theorem wordErrLoc {s : State} {macro_ : Nat} {word : Nat} (h : Kept key fac q s) :
    Kept key fac q (State.wordErrLoc s macro_ word) := by
  unfold State.wordErrLoc
  with_reducible repeat' first | assumption | intro _ | apply wr | apply draw | apply setReg | apply ite | apply dite | apply foldl | refine snd ‹_› ?_ | split | refine upd ?_

theorem sramLap {s : State} {word : Nat} (h : Kept key fac q s) :
    Kept key fac q (State.sramLap s word) := by
  unfold State.sramLap
  with_reducible repeat' first | assumption | intro _ | apply clock | apply setReg | apply modMem | apply ite | apply dite | apply foldl | split | refine upd ?_

theorem skinkCfgWrite {s : State} {v : Word} (h : Kept key fac q s) :
    Kept key fac q (State.skinkCfgWrite s v) := by
  unfold State.skinkCfgWrite
  with_reducible repeat' first | assumption | intro _ | apply put | apply setReg | apply ite | apply dite | apply foldl | split | refine upd ?_

theorem rowCopy {s : State} {r : DRow} {e : Fin 64} (h : Kept key fac q s) :
    Kept key fac q (State.rowCopy s r e) := by
  unfold State.rowCopy
  with_reducible repeat' first | assumption | intro _ | apply forEach | apply touch | apply ite | apply dite | apply foldl | split | refine upd ?_

theorem closeRow {s : State} {c : DramChan} {bank : Fin 16} (h : Kept key fac q s) :
    Kept key fac q (State.closeRow s c bank) := by
  unfold State.closeRow
  with_reducible repeat' first | assumption | intro _ | apply modMem | apply bump | apply ite | apply dite | apply foldl | split | refine upd ?_

theorem lbsTransmit {s : State} {body : List Byte} (h : Kept key fac q s) :
    Kept key fac q (State.lbsTransmit s body) := by
  unfold State.lbsTransmit
  with_reducible repeat' first | assumption | intro _ | apply bump | apply wr | apply ite | apply dite | apply foldl | split | refine upd ?_

theorem nextCtr {s : State} (h : Kept key fac q s) :
    Kept key fac q (State.nextCtr s).2 := by
  unfold State.nextCtr
  with_reducible repeat' first | assumption | intro _ | apply setPair | apply ite | apply dite | apply foldl | split | refine upd ?_

theorem lbsMessage {s : State} {p : Fin 8} {typ : Nat} {body : List Byte} (h : Kept key fac q s) :
    Kept key fac q (State.lbsMessage s p typ body).2 := by
  unfold State.lbsMessage
  extract_lets
  split
  rename_i e
  extract_lets
  split
  · exact (snd e h.nextCtr).lbsTransmit
  · exact h

theorem lbsTell {s : State} {p : Fin 8} {typ : Nat} {body : List Byte} (h : Kept key fac q s) :
    Kept key fac q (State.lbsTell s p typ body) := by
  unfold State.lbsTell
  with_reducible repeat' first | assumption | intro _ | apply lbsMessage | apply ite | apply dite | apply foldl | split | refine upd ?_

theorem modRx {s : State} {e : Fin 8} {f : RxEntry → RxEntry} (h : Kept key fac q s) :
    Kept key fac q (State.modRx s e f) := by
  unfold State.modRx
  with_reducible repeat' first | assumption | intro _ | apply ite | apply dite | apply foldl | split | refine upd ?_

theorem noisy {s : State} (h : Kept key fac q s) :
    Kept key fac q (State.noisy s) := by
  unfold State.noisy
  with_reducible repeat' first | assumption | intro _ | apply put | apply attention | apply ite | apply dite | apply foldl | refine snd ‹_› ?_ | split | refine upd ?_

theorem stranger {s : State} {src : Nat} {reason : Nat} (h : Kept key fac q s) :
    Kept key fac q (State.stranger s src reason) := by
  unfold State.stranger
  with_reducible repeat' first | assumption | intro _ | apply bump | apply setPair | apply clock | apply noisy | apply ite | apply dite | apply foldl | split | refine upd ?_

theorem symbolError {s : State} (h : Kept key fac q s) :
    Kept key fac q (State.symbolError s) := by
  unfold State.symbolError
  with_reducible repeat' first | assumption | intro _ | apply bump | apply clock | apply noisy | apply ite | apply dite | apply foldl | split | refine upd ?_

theorem rxTail {x0 : Nat} {x1 : State} (hx1 : Kept key fac q x1) :
    Kept key fac q (State.rxTail x0 x1) := by
  induction x0 generalizing x1 with
  | zero =>
    unfold State.rxTail
    with_reducible repeat' first | assumption | intro _ | apply setReg | apply ite | apply dite | apply foldl | split | refine upd ?_
  | succ _ ih =>
    unfold State.rxTail
    with_reducible repeat' first | assumption | intro _ | apply ih | apply setReg | apply ite | apply dite | apply foldl | split | refine upd ?_

theorem ackMsg {s : State} {e : Fin 8} {status : Nat} (h : Kept key fac q s) :
    Kept key fac q (State.ackMsg s e status) := by
  unfold State.ackMsg
  with_reducible repeat' first | assumption | intro _ | apply lbsTell | apply ite | apply dite | apply foldl | split | refine upd ?_

theorem rxAccept {s : State} {e : Fin 8} (h : Kept key fac q s) :
    Kept key fac q (State.rxAccept s e) := by
  unfold State.rxAccept
  with_reducible repeat' first | assumption | intro _ | apply setPair | apply ackMsg | apply modRx | apply ite | apply dite | apply foldl | split | refine upd ?_

theorem rxVerdict {s : State} {m : Master} {v : Word} (h : Kept key fac q s) :
    Kept key fac q (State.rxVerdict s m v) := by
  unfold State.rxVerdict
  with_reducible repeat' first | assumption | intro _ | apply setReg | apply rxAccept | apply stranger | apply modRx | apply rxTail | apply ite | apply dite | apply foldl | split | refine upd ?_

theorem lbsSendCmd {s : State} {m : Master} {v : Word} (h : Kept key fac q s) :
    Kept key fac q (State.lbsSendCmd s m v) := by
  unfold State.lbsSendCmd
  with_reducible repeat' first | assumption | intro _ | apply nextCtr | apply lbsTransmit | apply ite | apply dite | apply foldl | split | refine upd ?_

theorem sendReq {s : State} (h : Kept key fac q s) :
    Kept key fac q (State.sendReq s) := by
  unfold State.sendReq
  with_reducible repeat' first | assumption | intro _ | apply lbsMessage | apply ite | apply dite | apply foldl | refine snd ‹_› ?_ | split | refine upd ?_

theorem hsStart {s : State} {k : Nat} (h : Kept key fac q s) :
    Kept key fac q (State.hsStart s k) := by
  unfold State.hsStart
  with_reducible repeat' first | assumption | intro _ | apply setHs | apply sendReq | apply ite | apply dite | apply foldl | split | refine upd ?_

theorem hsFail {s : State} (h : Kept key fac q s) :
    Kept key fac q (State.hsFail s) := by
  unfold State.hsFail
  with_reducible repeat' first | assumption | intro _ | apply bump | apply setHs | apply taskError | apply ite | apply dite | apply foldl | split | refine upd ?_

theorem discGone {s : State} (h : Kept key fac q s) :
    Kept key fac q (State.discGone s) := by
  unfold State.discGone
  with_reducible repeat' first | assumption | intro _ | apply put | apply mirrDisc | apply ite | apply dite | apply foldl | split | refine upd ?_

theorem robotReply {s : State} {e : Fin 8} {typ : Nat} {want : Nat} {done : Nat} {effect : State → State} (h : Kept key fac q s) (heffect : ∀ s, Kept key fac q s → Kept key fac q (effect s)) :
    Kept key fac q (State.robotReply s e typ want done effect) := by
  unfold State.robotReply
  extract_lets s1 s2
  have h1 : Kept key fac q s1 := h.modRx
  have h2 : Kept key fac q s2 := h1.ackMsg
  exact ite (ite h1.ackMsg (ite (ite (heffect _ h2.setHs) h2.hsFail) h1.ackMsg)) h

theorem report {s : State} {ps : List (Fin 8)} {typ : Nat} {body : List Byte} (h : Kept key fac q s) :
    Kept key fac q (State.report s ps typ body) := by
  unfold State.report
  with_reducible repeat' first | assumption | intro _ | apply lbsMessage | apply ite | apply dite | apply foldl | refine snd ‹_› ?_ | split | refine upd ?_

theorem pairNotice {s : State} (h : Kept key fac q s) :
    Kept key fac q (State.pairNotice s) := by
  unfold State.pairNotice
  with_reducible repeat' first | assumption | intro _ | apply report | apply ite | apply dite | apply foldl | split | refine upd ?_

theorem lbsCfgErr {s : State} (h : Kept key fac q s) :
    Kept key fac q (State.lbsCfgErr s) := by
  unfold State.lbsCfgErr
  with_reducible repeat' first | assumption | intro _ | apply put | apply ite | apply dite | apply foldl | split | refine upd ?_

theorem modMir {s : State} {f : Mir → Mir} (h : Kept key fac q s) :
    Kept key fac q (State.modMir s f) := by
  unfold State.modMir
  with_reducible repeat' first | assumption | intro _ | apply ite | apply dite | apply foldl | split | refine upd ?_

theorem redUpdate {s : State} (h : Kept key fac q s) :
    Kept key fac q (State.redUpdate s) := by
  unfold State.redUpdate
  with_reducible repeat' first | assumption | intro _ | apply wr | apply event | apply pairNotice | apply attention | apply ite | apply dite | apply foldl | split | refine upd ?_

theorem setRole {s : State} {r : Nat} (h : Kept key fac q s) :
    Kept key fac q (State.setRole s r) := by
  unfold State.setRole
  with_reducible repeat' first | assumption | intro _ | apply modMir | apply wr | apply pairNotice | apply ite | apply dite | apply foldl | split | refine upd ?_

theorem degrade {s : State} (h : Kept key fac q s) :
    Kept key fac q (State.degrade s) := by
  unfold State.degrade
  with_reducible repeat' first | assumption | intro _ | apply modMir | apply put | apply bump | apply redUpdate | apply ite | apply dite | apply foldl | split | refine upd ?_

theorem ownGained {s : State} (h : Kept key fac q s) :
    Kept key fac q (State.ownGained s) := by
  unfold State.ownGained
  with_reducible repeat' first | assumption | intro _ | apply setRole | apply event | apply spnRun | apply spnFault | apply ite | apply dite | apply foldl | split | refine upd ?_

theorem ownLost {s : State} (h : Kept key fac q s) :
    Kept key fac q (State.ownLost s) := by
  unfold State.ownLost
  with_reducible repeat' first | assumption | intro _ | apply event | apply deenergise | apply dropGates | apply spnFails | apply setRole | apply taskError | apply stagesOff | apply ite | apply dite | apply foldl | split | refine upd ?_

theorem velocities {s : State} (h : Kept key fac q s) :
    Kept key fac q (State.velocities s).2 := by
  have fold : ∀ (f : List Nat × State → Stepper → List Nat × State), (∀ p n, Kept key fac q p.2 → Kept key fac q (f p n).2) →
      ∀ (l : List Stepper) p, Kept key fac q p.2 → Kept key fac q (l.foldl f p).2 := by
    intro f hf l
    induction l with
    | nil => exact fun _ h => h
    | cons n _ ih => exact fun p h => ih _ (hf p n h)
  unfold State.velocities
  refine fold _ (fun p n hp => ?_) _ _ h
  dsimp only
  split
  · exact hp
  · split
    · exact hp
    · exact hp.draw

theorem sendPart {s : State} {vel : List Nat} {k : Nat} (h : Kept key fac q s) :
    Kept key fac q (State.sendPart s vel k) := by
  unfold State.sendPart
  with_reducible repeat' first | assumption | intro _ | apply consumeSram | apply clearSram | apply mirrSend | apply ite | apply dite | apply foldl | split | refine upd ?_

theorem sendSample {s : State} (h : Kept key fac q s) :
    Kept key fac q (State.sendSample s) := by
  unfold State.sendSample
  with_reducible repeat' first | assumption | intro _ | apply velocities | apply sendPart | apply bump | apply ite | apply dite | apply foldl | refine snd ‹_› ?_ | split | refine upd ?_

theorem mirApply {s : State} {parts : List (List Byte)} (h : Kept key fac q s) :
    Kept key fac q (State.mirApply s parts) := by
  unfold State.mirApply
  with_reducible repeat' first | assumption | intro _ | apply writeMode | apply loadSet | apply commitSet | apply pmcRise | apply modLsv | apply wr | apply put | apply modMir | apply spnTarget | apply setReg | apply ite | apply dite | apply foldl | split | refine upd ?_

theorem mirInstant {s : State} (h : Kept key fac q s) :
    Kept key fac q (State.mirInstant s) := by
  unfold State.mirInstant
  with_reducible repeat' first | assumption | intro _ | apply modMir | apply bump | apply mirApply | apply degrade | apply ite | apply dite | apply foldl | refine snd ‹_› ?_ | split | refine upd ?_

theorem pairCheck {s : State} {parts : List (List Byte)} (h : Kept key fac q s) :
    Kept key fac q (State.pairCheck s parts).2 := by
  unfold State.pairCheck
  extract_lets a own d s1 s2
  have h2 : Kept key fac q s2 := (h.setInt _ _).setReg _ _
  clear_value s2
  split
  · split
    · exact (h2.bump _).degrade
    · exact h2
  · exact h

theorem mirComplete {s : State} {seq : Nat} {parts : List (List Byte)} (h : Kept key fac q s) :
    Kept key fac q (State.mirComplete s seq parts) := by
  unfold State.mirComplete
  with_reducible repeat' first | assumption | intro _ | apply storeBytes | apply setReg | apply bump | apply modMir | apply pairCheck | apply degrade | apply put | apply redUpdate | apply ite | apply dite | apply foldl | split | refine upd ?_

theorem mirPart {s : State} {k : Nat} {seq : Nat} {payload : List Byte} (h : Kept key fac q s) :
    Kept key fac q (State.mirPart s k seq payload) := by
  unfold State.mirPart
  with_reducible repeat' first | assumption | intro _ | apply modMir | apply mirComplete | apply ite | apply dite | apply foldl | split | refine upd ?_

theorem mirEntries {s : State} {payload : List Byte} (h : Kept key fac q s) :
    Kept key fac q (State.mirEntries s payload) := by
  unfold State.mirEntries
  with_reducible repeat' first | assumption | intro _ | apply bump | apply putTableEntry | apply ite | apply dite | apply foldl | split | refine upd ?_

theorem mirNextFree {s : State} {payload : List Byte} (h : Kept key fac q s) :
    Kept key fac q (State.mirNextFree s payload) := by
  unfold State.mirNextFree
  with_reducible repeat' first | assumption | intro _ | apply bump | apply setNextFree | apply ite | apply dite | apply foldl | split | refine upd ?_

theorem mirDiscState {s : State} {payload : List Byte} (h : Kept key fac q s) :
    Kept key fac q (State.mirDiscState s payload) := by
  unfold State.mirDiscState
  with_reducible repeat' first | assumption | intro _ | apply put | apply wr | apply setReg | apply ite | apply dite | apply foldl | split | refine upd ?_

theorem giveNow {s : State} (h : Kept key fac q s) :
    Kept key fac q (State.giveNow s) := by
  unfold State.giveNow
  with_reducible repeat' first | assumption | intro _ | apply modMir | apply mirrSend | apply bump | apply ite | apply dite | apply foldl | split | refine upd ?_

theorem handoverGo {s : State} (h : Kept key fac q s) :
    Kept key fac q (State.handoverGo s) := by
  unfold State.handoverGo
  with_reducible repeat' first | assumption | intro _ | apply giveNow | apply ite | apply dite | apply foldl | split | refine upd ?_

theorem handoverDone {s : State} (h : Kept key fac q s) :
    Kept key fac q (State.handoverDone s) := by
  unfold State.handoverDone
  with_reducible repeat' first | assumption | intro _ | apply modMir | apply bump | apply ite | apply dite | apply foldl | split | refine upd ?_

theorem mirrorTake {s : State} {payload : List Byte} (h : Kept key fac q s) :
    Kept key fac q (State.mirrorTake s payload) := by
  unfold State.mirrorTake
  with_reducible repeat' first | assumption | intro _ | apply setReg | apply modMir | apply put | apply mirPart | apply mirDiscState | apply mirEntries | apply mirNextFree | apply setRole | apply handoverGo | apply handoverDone | apply redUpdate | apply ite | apply dite | apply foldl | split | refine upd ?_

▬▬▬▬▬▬

## [PROBLEM TO WORK ON]
For this exercise, please output exactly the lines above starting at the line with "Kept key fac q (State.discGone s) := by" and ending at the line with "unfold State.pairNotice", ends included.

## [EXERCISE OUTPUT]
    Kept key fac q (State.discGone s) := by
  unfold State.discGone
  with_reducible repeat' first | assumption | intro _ | apply put | apply mirrDisc | apply ite | apply dite | apply foldl | split | refine upd ?_

theorem robotReply {s : State} {e : Fin 8} {typ : Nat} {want : Nat} {done : Nat} {effect : State → State} (h : Kept key fac q s) (heffect : ∀ s, Kept key fac q s → Kept key fac q (effect s)) :
    Kept key fac q (State.robotReply s e typ want done effect) := by
  unfold State.robotReply
  extract_lets s1 s2
  have h1 : Kept key fac q s1 := h.modRx
  have h2 : Kept key fac q s2 := h1.ackMsg
  exact ite (ite h1.ackMsg (ite (ite (heffect _ h2.setHs) h2.hsFail) h1.ackMsg)) h

theorem report {s : State} {ps : List (Fin 8)} {typ : Nat} {body : List Byte} (h : Kept key fac q s) :
    Kept key fac q (State.report s ps typ body) := by
  unfold State.report
  with_reducible repeat' first | assumption | intro _ | apply lbsMessage | apply ite | apply dite | apply foldl | refine snd ‹_› ?_ | split | refine upd ?_

theorem pairNotice {s : State} (h : Kept key fac q s) :
    Kept key fac q (State.pairNotice s) := by
  unfold State.pairNotice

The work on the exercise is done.